* _Brief_
Retype exactly the lines that run from the start of the data to the line holding "counts : QpCounts", including both, and only those.

* _Provided information_
/-- Congestion and path state of a QP (R325 to R328). W is in units of 2^-16 byte, alpha of 2^-16, the queueing delays of
2^-16 ns. `base` and `minrtt` hold, for each path, the samples of the last 10 s that may still be the smallest (R327), and
`window` the bytes released with their times (R330). -/
structure Cong where
  w : Nat
  alpha : Nat
  hold : Nat
  qd : List Int
  base : List (List (Nat × Int))
  minrtt : List (List (Nat × Int))
  suspended : List Nat
  lastPath : Nat
  srtt : Option Nat
  rttvar : Nat
  rto : Nat
  timer : Option Nat
  window : List (Nat × Nat)
  deriving DecidableEq, Repr

/-- What the receiver owes its next ACK (R309, R324): `psn`, `echo` and `path` are those of the newest packet accepted. -/
structure AckDue where
  pkts : Nat
  ce : Nat
  psn : Nat
  owd : Option Int
  echo : Word
  path : Nat
  oldest : Option Nat
  lastDup : Option Nat
  deriving DecidableEq, Repr

/-- An inbound request that waits for its turn in PSN order (R318), or an inbound message being placed (R319). -/
structure Inbound where
  op : Nat
  psn : Nat
  pkts : Nat
  len : Nat
  va : Nat
  sendSeq : Nat
  data : List Byte
  got : List Nat
  done : Bool
  deriving DecidableEq, Repr

/-- A receive entry admitted on a QP (R319). `fin` is how it completes, once that is known. -/
structure Recv where
  pos : BitVec 32
  entry : List Byte
  fin : Option Fail
  deriving DecidableEq, Repr

/-- The seven counts of R314. -/
structure QpCounts where
  malformed : Nat
  crcFail : Nat
  authFail : Nat
  mismatch : Nat
  duplicate : Nat
  outOfWindow : Nat
  retransmitted : Nat
  deriving DecidableEq, Repr

/-- A queue pair (R311 to R331). PSNs are the 48-bit extended ones (R322). `rnrs` are the SENDs refused, by
first PSN, each with the time of its first RNR, and `rnrFrom` the PSN from which packets wait to be sent again (R319). -/
structure Qp where
  phys : Nat
  conn : List Byte
  state : QpState
  reason : Nat
  sq : Option Queue
  rq : Option Queue
  sndNxt : Nat
  sndUna : Nat
  rcvNxt : Nat
  got : List Nat
  counts : QpCounts
  ctlSent : Nat
  ctlSeen : Nat
  msgs : List Msg
  sent : List Sent
  cong : Cong
  ack : AckDue
  inbound : List Inbound
  atomics : List (Nat × Word)
  sendSeq : Nat
  recvs : List Recv
  recvNext : Nat
  rnrs : NMap Nat
  rnrFrom : Option Nat
  lastAuth : Option Nat
  deriving DecidableEq, Repr

/-- A fragment of a peer that the partition serves (R258): the request, its chain object and entries, the records computed when
serving began, and its tiles that have not ended, each with its drum and its clocks; `tile` is the one that runs. -/
structure Serving where
  qp : Nat
  firstPsn : Nat
  body : List Byte
  chain : Nat
  ents : List ChainEnt
  recs : List Byte
  parts : List (TileKind × Nat × Nat)
  tile : Option Tile
  deriving DecidableEq, Repr

/-- A memory key (R365): its version (0 for the block key), the XTS data key, the XTS tweak key and the tag key. -/
structure MemKey where
  version : Nat
  k1 : List Byte
  k2 : List Byte
  k3 : List Byte
  deriving DecidableEq, Repr

/-- A rotation of a definition's key (R380 to R383, R396). -/
structure Rotation where
  toVersion : Nat
  walking : Bool
  boundary : Nat
  pages : Nat
  doneInFlight : List Nat
  box : Box
  seq : Nat
  deriving DecidableEq, Repr

/-- A WEIGHTS bind under way (R415). -/
structure Bind where
  pkgVa : Nat
  dstVa : Nat
  payloadLen : Nat
  records : Nat
  linkSlot : Nat
  cek : List Byte
  hash : List Byte
  box : Box
  seq : Nat
  began : Nat
  written : Nat
  deriving DecidableEq, Repr

/-- Dirty-page logging (R129 to R131). -/
structure DirtyLog where
  a : Word
  b : Word
  onB : Bool
  bits : List Nat
  deriving DecidableEq, Repr

/-- A quiesce in progress (R113). `answer` is the request that is answered at its end, and `tails` the tails of the QP
queues when it began, by handle: entries below them were already posted. -/
structure Quiesce where
  flush : Bool
  drainLimit : Nat
  tails : NMap (BitVec 32)
  answer : Option (Box × Req)
  thenReset : Bool
  lapse : Bool
  flr : Bool
  deriving DecidableEq, Repr

/-- A fence (R158). -/
structure Fence where
  value : Word
  abandoned : Bool
  deriving DecidableEq, Repr

/-- A partition definition with everything it owns (R105, R106, R110). `uninit` are its chunks not yet initialised, and `early`
the pages of them that were initialised ahead for a request that waited (R379). `saved` are the command rings with a save
record in the save area (R176). `serving` are the fragments it serves, and `servedVt` the virtual time of the ring that they
make up (R258). -/
structure Def where
  grant : Grant
  state : PState
  slot : Option Nat
  scrubbed : Bool
  scrubFault : Bool
  scrubKey : Nat
  scrubBox : Box
  scrubSeq : Nat
  spent : Bool
  keyVersion : Nat
  destroyed : Nat
  serial : Nat
  tenant : List Byte
  background : Option MemKey
  chunks : List Nat
  uninit : List Nat
  early : List Nat
  jobsStarted : Word
  jobsCompleted : Word
  jobsFaulted : Word
  dirty : Option DirtyLog
  mem : Cells
  poison : List Nat
  persist : Cells
  ptBase : Option Nat
  fences : NMap Fence
  rings : NMap CmdRing
  cpls : NMap CplRing
  qps : NMap Qp
  serving : List Serving
  servedVt : Word
  rotation : Option Rotation
  bind : Option Bind
  quiesce : Option Quiesce
  saved : List Nat
  linkKeys : NMap (Nat × List Byte)
  updateSeq : BitVec 32
  updatedAt : Word
  deriving DecidableEq, Repr

/-- BTR.MISS or its mirror (R104): bit 0 MEM, 1 DOME, 2 and 3 HOST, 4 to 11 NET. -/
structure Miss where
  bits : BitVec 12
  count : Nat
  deriving DecidableEq, Repr

/-- What a slot holds while a definition occupies it, and its generation (R25). `served` counts what the buttress served
in this window by resource: 0 memory, 1 and 2 the reads of the host ports, 3 to 10 network ports, 11 to 26 domes (domes in
ns), 27 and 28 the writes of the host ports (R98); `prevMem` is the memory served in the window before (R184). `slack` lists
the resources that had nothing waiting at the start of some entry of this window that the slot owns (R102). `windows` are
the shared windows of the block reserve that the keep has authorised: the physical QP numbers of the contexts (R109, R391).
`lanes` are the lanterns assigned to the slot, each as 8 × dome + its number on the dome (R228). -/
structure Slot where
  loadGen : BitVec 32
  genAt : Nat
  squash : Word
  miss : Miss
  rtt : Nat
  powerNow : Nat
  served : NMap Nat
  prevMem : Nat
  frameAt : List Nat
  energy : Nat
  energy100 : Nat
  held : Bool
  keyCurrent : Option MemKey
  keyNext : Option MemKey
  qpCached : List Nat
  slack : List Nat
  windows : List Nat
  lanes : List Nat
  deriving DecidableEq, Repr

/-- One history entry of a fault block (R466). -/
structure FEntry where
  bellAt : Word
  code : Nat
  cls : FClass
  injected : Bool
  stale : Bool
  redacted : Bool
  slot : Option Nat
  defId : Option Nat
  loadGen : Nat
  seq : BitVec 16
  detail : Word
  deriving DecidableEq, Repr

/-- A fault block or fault view (R465, R527). `recAt` is the fabric clock in which the unit last recorded an event (R467). -/
structure FaultBlock where
  src : BitVec 16
  irqEn : BitVec 16
  vecEn : Bool
  vec : BitVec 11
  head : BitVec 32
  ack : BitVec 32
  ovf : BitVec 16
  hist : NMap FEntry
  staging : List FEntry
  recAt : Option Nat
  deriving DecidableEq, Repr

/-- A mailbox session (R431 to R433). -/
structure Session where
  driverId : Nat
  lapseQuiesce : Bool
  beatAt : Nat
  deriving DecidableEq, Repr

/-- A mailbox (R417 to R437). -/
structure Mbox where
  reqBuf : Cells
  ansBuf : List Byte
  reqPending : Bool
  answerValid : Bool
  vecEn : Bool
  vec : BitVec 11
  noticeHead : BitVec 32
  noticeTail : BitVec 32
  ring : NMap (List Byte)
  heldNotices : List (List Byte)
  noticeLost : BitVec 16
  noticeCount : BitVec 32
  discards : BitVec 32
  minor : Nat
  session : Option Session
  hellos : BitVec 32
  prevDriver : Nat
  stored : Option (Nat × List Byte)
  deriving DecidableEq, Repr

/-- A RING_ABORT that waits for its drain (R152). -/
structure AbortOp where
  handles : List Nat
  count : Nat
  reset : Bool
  deriving DecidableEq, Repr

/-- A host function's registers: control page, mailbox, fault view and TDI (R135, R149, R416, R527, R406). -/
structure Fn where
  arg0 : Word
  arg1 : Word
  arg2 : Word
  arg3 : Word
  ctlStatus : Nat
  drained : Bool
  busy : Bool
  ctlResult : Word
  ctlVecEn : Bool
  ctlVec : BitVec 11
  regress : BitVec 32
  discards : NMap (BitVec 32)
  abort : Option AbortOp
  waitOp : Option (Nat × Ctl)
  unload : Option (Box × Req)
  mbox : Mbox
  fv : FaultBlock
  miss : Miss
  tdi : Tdi
  tdiSession : Option (Nat × Nat)
  tdiNonce : BitVec 256
  tdiStream : Nat
  deriving DecidableEq, Repr

/-- Filtered inputs, straps as sampled and the FAULT_N output (R30, R32, R33, R41, R483). The levels of ERR_IN_N, PMB_ALERT_N and
PTP_PPS are those of their last edge, or as the deassertion of RESET_N found them (log 80). -/
structure Pins where
  powered : Bool
  resetN : Bool
  tamperN : Bool
  throttleN : Bool
  errInN : Bool
  pmbAlertN : Bool
  ptpLocked : Bool
  ptpTai : Bool
  ptpPps : Bool
  testMode : Bool
  instanceId : BitVec 4
  hbmPop : BitVec 2
  lsoEn : BitVec 8
  host1En : Bool
  chatterThrottle : Bool
  faultNLow : Bool
  faultPulse : Bool
  containedHold : Bool
  link0Up : Bool
  link1Up : Bool
  deriving DecidableEq, Repr

/-- The bell (R72, R74, R78 to R80). `fine` is the fraction in units of 2^-40 ns and `rate` the increment per clock. -/
structure Bell where
  ns : Word
  fine : BitVec 40
  rate : Nat
  state : BellState
  everLocked : Bool
  alignLost : Bool
  lockCount : BitVec 16
  phaseErr : Int
  good : Nat
  bad : Nat
  ppsSeen : Bool
  todOk : Bool
  latchHi : BitVec 32
  latchFrac : BitVec 16
  deriving DecidableEq, Repr

/-- One carillon entry (R86). -/
structure CarEntry where
  mem : Nat
  noLendMem : Bool
  noLendHost : Bool
  host : List Nat
  net : List Nat
  dome : List Nat
  reservedSet : Bool
  deriving DecidableEq, Repr

/-- A carillon table: its generation and the chunks of 64 entries received; an entry of no chunk is the default's (R88). -/
structure Table where
  gen : Nat
  chunks : NMap (List CarEntry)
  empties : List Nat
  deriving DecidableEq, Repr

/-- The sideband of a large send (R43, R47): the header to replicate, the bytes per segment, and where the segment ordinal
stands. -/
structure Lso where
  hdrLen : Nat
  segLen : Nat
  ordOffset : Nat
  deriving DecidableEq, Repr

/-- A frame that waits for the end of an egress hold-back or for its READY (R51, R94). -/
structure HeldFrame where
  port : Nat
  slot : Nat
  cls : Nat
  lso : Option Lso
  lower : List Byte
  hdr : List Byte
  body : List Byte
  deriving DecidableEq, Repr

/-- The carillon (R88 to R97, R476) and what was last written to the egress schedulers (R52, R53). `holdUntil` is the end of
the egress hold-back, `window` the number of the window of R102 in progress, and `switchedIn` the number of the window in which
the last switchover's time lay. -/
structure Carillon where
  live : Table
  staged : Option Table
  complete : Bool
  armed : Bool
  armTime : Word
  refused : Bool
  schedGen : Option Nat
  schedTime : Option Word
  overhead : Option Nat
  holdUntil : Nat
  window : Nat
  hold : List (Nat × Nat)
  heldFrames : List HeldFrame
  tableEcc : Nat
  sevLock : Bool
  switchedIn : Option Nat
  deriving DecidableEq, Repr

/-- The FLT unit's own registers (R482). -/
structure Flt where
  safe : Bool
  tampered : Bool
  injected : Bool
  firstCode : Nat
  later : BitVec 16
  safeAt : Word
  chatter : BitVec 13
  containedMode : BitVec 2
  safeMode : BitVec 2
  deriving DecidableEq, Repr

/-- An IDE stream (R405): the key sets programmed, the one in GO, and the requester IDs it covers. -/
structure IdeStream where
  keys : List (Nat × Nat × Bool)
  go : Option Nat
  covers : List Nat
  deriving DecidableEq, Repr

/-- SPDM state of a PF (R403): version and algorithm negotiation, and its sessions, with those not yet
finished. `updates` counts the KEY_UPDATEs of a session, whose keys are those of that count. -/
structure Spdm where
  stage : Nat
  sessions : List Nat
  opening : List Nat
  nextId : Nat
  updates : NMap Nat
  deriving DecidableEq, Repr

/-- The keep (R390 to R415, R489). `root`, the private keys and the two certificates are what its SRAM holds of the derivation
tree and of the chain, with each definition's TENANT node, `Def.tenant` (R390, R393, R400). -/
structure Keep where
  root : Option (List Byte)
  bindKey : Option (List Byte)
  deviceKey : Option (List Byte)
  aliasKey : Option (List Byte)
  bindCert : List Byte
  aliasCert : List Byte
  bootNonce : BitVec 256
  draws : Nat
  defSerial : Nat
  fuseLatch : Bool
  tamperOwed : Bool
  fuseCount : Nat
  entropyOk : Bool
  confLock : Bool
  loadSeen : Bool
  unlocked : Bool
  unlockNonce : Option (BitVec 256)
  chainOk : Bool
  severity : BitVec 8
  imageDigest : List Byte
  imageSvn : Nat
  streams : NMap IdeStream
  spdm : NMap Spdm
  waits : List (Nat × Box × Req × Bool)
  deriving DecidableEq, Repr

/-- A FW_RECOVER transfer (R430). -/
structure Xfer where
  len : Nat
  data : List Byte
  phase : Nat
  box : Box
  deriving DecidableEq, Repr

* _Solved problem_
/-- Congestion and path state of a QP (R325 to R328). W is in units of 2^-16 byte, alpha of 2^-16, the queueing delays of
2^-16 ns. `base` and `minrtt` hold, for each path, the samples of the last 10 s that may still be the smallest (R327), and
`window` the bytes released with their times (R330). -/
structure Cong where
  w : Nat
  alpha : Nat
  hold : Nat
  qd : List Int
  base : List (List (Nat × Int))
  minrtt : List (List (Nat × Int))
  suspended : List Nat
  lastPath : Nat
  srtt : Option Nat
  rttvar : Nat
  rto : Nat
  timer : Option Nat
  window : List (Nat × Nat)
  deriving DecidableEq, Repr

/-- What the receiver owes its next ACK (R309, R324): `psn`, `echo` and `path` are those of the newest packet accepted. -/
structure AckDue where
  pkts : Nat
  ce : Nat
  psn : Nat
  owd : Option Int
  echo : Word
  path : Nat
  oldest : Option Nat
  lastDup : Option Nat
  deriving DecidableEq, Repr

/-- An inbound request that waits for its turn in PSN order (R318), or an inbound message being placed (R319). -/
structure Inbound where
  op : Nat
  psn : Nat
  pkts : Nat
  len : Nat
  va : Nat
  sendSeq : Nat
  data : List Byte
  got : List Nat
  done : Bool
  deriving DecidableEq, Repr

/-- A receive entry admitted on a QP (R319). `fin` is how it completes, once that is known. -/
structure Recv where
  pos : BitVec 32
  entry : List Byte
  fin : Option Fail
  deriving DecidableEq, Repr

/-- The seven counts of R314. -/
structure QpCounts where
  malformed : Nat
  crcFail : Nat
  authFail : Nat
  mismatch : Nat
  duplicate : Nat
  outOfWindow : Nat
  retransmitted : Nat
  deriving DecidableEq, Repr

/-- A queue pair (R311 to R331). PSNs are the 48-bit extended ones (R322). `rnrs` are the SENDs refused, by
first PSN, each with the time of its first RNR, and `rnrFrom` the PSN from which packets wait to be sent again (R319). -/
structure Qp where
  phys : Nat
  conn : List Byte
  state : QpState
  reason : Nat
  sq : Option Queue
  rq : Option Queue
  sndNxt : Nat
  sndUna : Nat
  rcvNxt : Nat
  got : List Nat
  counts : QpCounts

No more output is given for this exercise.